Sure enough, one day I walked out the back door with M. (she had gotten so she wouldn’t go outside without an escort), and I heard a sharp “SHIT!” from the garage roof. Then from next door the other mockingbird came swooping in, while the first one said “Craaaaaaaaap” in that threatening way. While I was distracted by that, the second bird came buzzing down at me, flapping and squawking and missing me by about an arm’s length. Then they both went up to a nearby overhead wire and glared down at us, cursing “SHIT!” and “Cra-a-a-a-a-a-a-p….” Molly the Cat bolted for some bushes, and got buzzed by both birds before she made it to shelter.
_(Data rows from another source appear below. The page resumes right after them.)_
theorem wit_FlitsPortsAndJoints :
    (let g : Word := 0x7F0000000000103C
    isRemote (mapped.norm g) = false ∧ fieldsOk g = true ∧ g.toNat % 64 + 4 ≤ 64 ∧
    (match (xlate mapped g 0 true true false none).1 with
      | .ok (leaf, pa) => !leaf.host && !poisoned mapped pa && (poolVer mapped (fwd mapped pa)).isNone
      | .error _ => false) = true ∧
    (match (xlate readOnly g 0 true true false none).1 with | .ok _ => false | .error k => k == 8) = true) ∧
    mapped.failedIn.contains (5, 3) = false ∧ (tiled [ver1 .filling 16 1]).failedIn.contains (5, 3) = false ∧
    (ver1 .filling 16 1).closed = false ∧ fillCount [some 1] < (ver1 .filling 16 1).pend ∧
    findVer (tiled [ver1 .filling 16 1]) r1 = some (ver1 .filling 16 1) ∧ tileHas (tiled [ver1 .filling 16 1]) r1 [ver1 .filling 16 1] ∧
    (let p := { ver1 .filling 64 1 with proxy := true, node := 5 }
    findVer (tiled [p]) r1 = some p ∧ p.proxy = true ∧ p.node = 5 ∧ tileHas (tiled [p]) r1 [p]) ∧
    (let m : MemReq := ⟨.load src0, 0x0500000000001000, 0, true, some 4, .read 0 8 false⟩
    let s := { running 4 loading with tags := [(3, .mem m)] }
    (s.tags.find? fun x => x.1 == 3) = some (3, .mem m) ∧ s.current src0 = true ∧ majorOf (wordOf s src0) = 0x60 ∧
    wf (wordOf s src0) 12 3 ≠ 3 ∧ s.current { src0 with epoch := 1 } = false) ∧
    (let g := { ver1 .sealed_ 0 1 with tn := 3, ver := 2, size := 128 }
    let b := { ver1 .sealed_ 0 1 with fmt := 2 }
    let d := { ver1 .filling 64 1 with ver := 2, fmt := 2 }
    let s := (tiled [b, d]).onSlice (homeRef ⟨0, 3, 2⟩) fun k => { k with vers := k.vers ++ [g] }
    findVer s ⟨0, 3, 2⟩ = some g ∧ findVer s ⟨0, 1, 2 - 1⟩ = some b ∧ findVer s ⟨0, 1, 2⟩ = some d ∧ g.size = 2 * d.size ∧ b.size = d.size ∧
    d.size % 4 = 0 ∧ d.size ≤ d.pend) ∧
    (let f : Flit := .dec 5 r1
    let s := { State.reset with heldFlits := [f], ports := [(2, ⟨.up, 0, []⟩)], routes := [(5, 2)] }
    f ∈ s.heldFlits ∧ (s.portTo (flitNode f)).isSome = true) ∧ (State.reset.port 2).st = .down := by
  simp only [tileHas]; decide +kernel

/-! ## Hypotheses that are met: messages, the supervisor, the Larder and the dispatcher -/

def msg (dest cls : Nat) (asid : BitVec 16) : Msg := ⟨dest, cls, 9, 4, 1, 77, asid, false⟩
/-- ASID 0 has a save area at 0x8000000 (R396). -/
def areas (m : Mem) : Mem := poke m 0x80000 8 0x8000001
def withArea : State := { State.reset with mem := areas [] }

theorem wit_MessagesReachCoresAndHandlers :
    (State.reset.core 4).asid = (msg 4 2 0).asid ∧ switchedOut .reset 4 0 = false ∧ classLen (State.reset.core 4) 2 < 8 ∧
    8 ≤ classLen ((State.reset.onCore 4 fun k => { k with msgs := List.replicate 8 (msg 4 2 0) }).core 4) 2 ∧
    ¬((msg 4 2 1).trap = true ∨ ((State.reset.core 4).asid = (msg 4 2 1).asid ∧ switchedOut .reset 4 1 = false)) ∧
    saveArea .reset 1 = none ∧ saveArea { State.reset with mem := poke [] 0x80008 8 0x8000001 } 1 = some 0x8000000 ∧
    (aget State.reset.spill 1 []).length < 256 ∧
    -- a handler that starts, and one whose entry is not valid
    ([[poke (tables []) 0x4000010 8 0x1041], [tables []], [[]]].all fun l => l.all fun m =>
      let s := ({ State.reset with mem := m }).onCore 4 fun k => { k with
        msgs := [msg 4 2 0], hstrands := 1, htab := 0x7F00000000000000 }
      firstMsg (s.core 4) == some (msg 4 2 0) && ((List.range 16).find? fun t => takesMessage s 4 t) == some 0) = true ∧
    ([(poke (tables []) 0x4000010 8 0x1041, some true), (tables [], some false), ([], none)].all fun (m, want) =>
      let s := { State.reset with mem := m }
      ((readGlobal s 0x7F00000000000010 0 true (some 4) 8).1.map fun d => (BitVec.ofNat 64 (leNat d)).getLsbD 0) == want) = true ∧
    (msg 4 2 0).core < 2^13 ∧ (msg 4 2 0).strand < 2^4 ∧ (msg 4 2 0).cls < 2^4 ∧
    -- a trap message: collected, and held
    -- an HTAB of another device: its entry is asked for, and has come
    (let s := (linked (cmdOf 0 0 noTok noTok)).onCore 4 fun k => { k with htab := 0x0500000000000000, hstrands := 1, msgs := [msg 4 2 0] }
    let g := s.norm ((s.core 4).htab + 16)
    let came := s.onCore 4 fun k => { k with htabRead := some (htabKey (g, true), some (some 0x1041)) }
    firstMsg (s.core 4) = some (msg 4 2 0) ∧ ((List.range 16).find? fun t => takesMessage s 4 t) = some 0 ∧ isRemote g = true ∧
    addrOk s g = true ∧ (s.core 4).htabRead = none ∧ firstMsg (came.core 4) = some (msg 4 2 0) ∧
    ((List.range 16).find? fun t => takesMessage came 4 t) = some 0 ∧ statusMode (s.strand 4 0).status = false ∧ (0x1041 : Word).getLsbD 0 = true) ∧
    (State.reset.slices.all fun x => x.2.vers.all fun e => !e.hbm || e.grans == 0) = true ∧ State.reset.migs = [] ∧
    (let m : TrapMsg := ⟨255, 7, 0, 15, 3, 0, 0x1000, 1, 0x1000, 0, 1, 0⟩
    mergeDue m State.reset.due = none ∧ mergeHeld m (aget State.reset.collectors (3 * 16 + 15) []) = none ∧
    aget State.reset.collectors (3 * 16 + 15) [] = [] ∧ classLen (State.reset.core (3 * 2048 + 3)) 15 < 8 ∧ m.kind < 2^8 ∧ m.row < 2^8 ∧
    m.die < 2^8 ∧ m.count < 2^16) := by decide +kernel

def inv1 (act : Nat) : Tlbinv := ⟨1, 0, 0, true, 0, 0, act, 15, 7, ⟨0, 0, 0⟩⟩

theorem wit_SupervisorRequestsComplete :
    [0, 1, 2, 3].all (fun act =>
      let s := State.reset.onStrand 2052 15 fun d => { d with phase := .held 9 }
      coreDie 2052 == 1 && (s.strand 2052 15).phase == .held 9 && tlbinvAsid (inv1 act) (s.core 2052).asid &&
      tlbinvMeets (inv1 act) (bits (s.strand 2052 15).tval 0 48) 1 && (s.strand 2052 15).block.isNone) = true ∧ coreDie 4 ≠ 1 ∧
    (let s := { State.reset with tlbinvs := [inv1 0] }
    (s.tlbinvs.find? fun x => x.id == 1) = some (inv1 0) ∧ (inv1 0).acked ||| .ofNat 4 (2^3) = (inv1 0).dies ∧
    (inv1 0).acked ||| .ofNat 4 (2^0) ≠ (inv1 0).dies ∧ (inv1 0).done.ver = 0) ∧
    (match walk .reset 0 0 0 with | .error k => k == 7 | .ok _ => false) = true ∧
    (match walk mapped 0 0 0x1000 with | .error _ => false | .ok leaf => leaf == devLeaf && leaf.big && pageBase leaf 0x1000 == 0) = true ∧
    (0x8000000 % 2^25 = 0 ∧ 0x8200000 % 2^25 ≠ 0) ∧ (State.reset.migs.filter fun x => x.die == 0).length = 0 ∧
    (let m : Migration := ⟨0, 0, 0, false, 0x4000000, 0x8000000, 2^21 - 256, ⟨0, 0, 0⟩, 0⟩
    m.old % 128 = 0 ∧ m.new % 128 = 0 ∧ m.cursor % 128 = 0 ∧ m.cursor + 128 < 2^21 ∧ m.old + 2^21 ≤ m.new ∧
    (∀ e ∈ State.reset.undo, e.1 ≠ (m.old + m.cursor) / 128)) ∧
    -- the last line of a 32 MiB page, whose leaf is still there, or no longer
    (let m : Migration := ⟨0, 0, 0, true, 0x4000000, 0x8000000, 2^25 - 128, ⟨0, 0, 0⟩, 0⟩
    let s := { mapped with migs := [m] }
    m.old + 2^25 ≤ m.new ∧ m.new < 2^51 ∧ m.cursor + 128 = 2^25 ∧
    (∀ pa ∈ walkReads s 0 0 0, (pa < m.old ∨ m.old + 2^25 ≤ pa) ∧ pa / 128 ≠ (m.new + m.cursor) / 128) ∧
    leafAddr s 0 0 0 = some 0x200000 ∧ poisoned s 0x200000 = false ∧ (numAt 64 s.mem 0x200000 : Word).getLsbD 0 = true ∧
    leafAddr { State.reset with migs := [m] } 0 0 0 = none) := by decide +kernel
This went on for SIX WEEKS, while the mockingbabies were incubated, then hatched, then weaned, making the back yard pretty miserable for me, and totally uninhabitable for Molly the Cat. I don’t mind saying that I was getting pretty exasperated. I went back to my internet research, to see if there was some humane way I could get rid of these little bullies, and that’s when I discovered to my horror that mockingbirds will sometimes raise TWO BROODS IN A ROW in the same location in one season. Sometimes.
OK, you know what happened, right? Right. A second brood. More squacking, cursing, swooping and pecking. Six more weeks, effectively ruining the whole summer before they finally left, sometime in September, although they didn’t say goodbye, so I don’t remember exactly.
Who the fuck do these mockingbirds think they are, anyway? We were here first. We are PAYING for this land, these trees, this house, the very garbage they eat. It got to the point where they would spot Molly the Cat when she was just looking out the window, and yell “SHIT!” at her. She was in counseling until January.
And now it looks like they are back. They must have liked it last year. Maybe I was too gentle. Maybe I was a sucker. Yeah, that’s it. I was a chump. Well, this year – No more Mr. Nice Guy! If they yell “SHIT!” at me…
Who am I kidding? I couldn’t even find their nest last year, and even if I could, I’m probably too soft to take any irrevocable action.
Besides, those little bastrds are badass. SHIT!